Exercise: Lines below that hold the word "macOK" must be copied in full.

Saved entries:
━━━━━━━━━━

-- ==== Sys2Proof/Tests/Slice0.lean ====
section
/-! SUPPORT. Tests: the well-formedness smoke, decoding of words written out from 30_encoding.md, the derived vectors of
95_test_vectors.md, one small step per command, and a witness for every obligation that has hypotheses. -/

open Sys2Proof Sys2Proof.Machine

namespace Sys2Proof.Tests

/-! ## States and views for the tests -/

/-- READY, HASH, SS_L = 128. -/
def readyHash : State :=
  { State.reset with lifecycle := .ready, ws := ⟨zeros 55, zeros 55, [], []⟩, rc := 1#64, ssL := 128#16 }

/-- ERROR. -/
def errorState : State := { State.reset with lifecycle := .error }

/-- UNINST with SEC_STRENGTH = 128. -/
def uninst128 : State := { State.reset with secStrength := 128#16 }

/-- The triple-DES configuration of 95_test_vectors.md. -/
def tdeaConfig : Config := { Config.initial with klen := 21, blen := 8, cIsTdea := true, cMaxStrength := 112 }

/-- READY, CTR, triple-DES. -/
def readyTdea : State :=
  { State.reset with
    cfg := tdeaConfig, lifecycle := .ready, ws := ⟨zeros 8, [], [], zeros 21⟩, rc := 1#64, mechL := .ctr, tdesL := true }

/-- `s` with a command accepted. -/
def busyWith (w : Word) (s : State) : State := accept w s

/-- `s` with this much entropy delivered. -/
def fetched (n : Nat) (s : State) : State := { s with entReq := false, entData := some (zeros n) }

/-- What a completion shows: ERR, STATE, RESULT, RC, BUSY. -/
structure View where
  err : ResultCode
  lifecycle : Lifecycle
  result : Word
  rc : BitVec 64
  busy : Bool
  deriving DecidableEq, Repr

/-- The view of a next state. -/
def view : Host.Outcome State Fault Refusal → Option View
  | .next t => some ⟨t.err, t.lifecycle, t.result, t.rc, t.busy⟩
  | .fault _ => none
  | .refused _ => none

/-- A field of a next state. -/
def after {α : Type} (f : State → α) : Host.Outcome State Fault Refusal → Option α
  | .next t => some (f t)
  | .fault _ => none
  | .refused _ => none

/-! ## Well-formedness: each check refuses an ill-formed configuration (R6, R7) -/

theorem test_wf_initial : Config.initial.legal = true := by decide
theorem test_wf_tdea : tdeaConfig.legal = true := by decide
theorem test_wf_seedlen : ({ Config.initial with seedlen := 441 } : Config).seedlenOK = false
    ∧ ({ Config.initial with seedlen := 0 } : Config).legal = false := by decide
theorem test_wf_hash : ({ Config.initial with hlen := 1, seedlen := 2048 } : Config).hashOK = false
    ∧ ({ Config.initial with hlen := 0 } : Config).legal = false := by decide
theorem test_wf_mac : ({ Config.initial with mlen := 0 } : Config).macOK = false
    ∧ ({ Config.initial with mlen := 0 } : Config).legal = false := by decide
theorem test_wf_cipher : ({ Config.initial with blen := 8 } : Config).cipherOK = false
    ∧ ({ tdeaConfig with klen := 24 } : Config).cipherOK = false
    ∧ ({ Config.initial with klen := 33 } : Config).legal = false := by decide
theorem test_wf_buffers : ({ Config.initial with maxStrBytes := 1025 } : Config).buffersOK = false
    ∧ ({ Config.initial with maxStrBytes := 1025 } : Config).legal = false := by decide
/-- R13, at both sides of 32 bits: no legal length has more. -/
theorem test_wf_lengths : ({ Config.initial with seedlen := 0x100000000, hlen := 0x10000000 } : Config).seedlenOK = false
    ∧ ({ Config.initial with seedlen := 0xFFFFFFF8, hlen := 0x10000000 } : Config).legal = true
    ∧ ({ Config.initial with hlen := 0x100000000 } : Config).hashOK = false
    ∧ ({ Config.initial with mlen := 0x100000000 } : Config).macOK = false
    ∧ ({ Config.initial with entMaxBytes := 0x100000000 } : Config).buffersOK = false
    ∧ ({ Config.initial with hlen := 0xFFFFFFFF, mlen := 0xFFFFFFFF, entMaxBytes := 0xFFFFFFFF } : Config).legal = true := by
  decide
theorem test_wf_step_refuses :
    step { State.reset with cfg := { Config.initial with seedlen := 441 } } = .refused .illegalConfig := by rfl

━━━━━━━━━━

Written solution:
theorem test_wf_mac : ({ Config.initial with mlen := 0 } : Config).macOK = false
    ∧ ({ Config.initial with mlen := 0x100000000 } : Config).macOK = false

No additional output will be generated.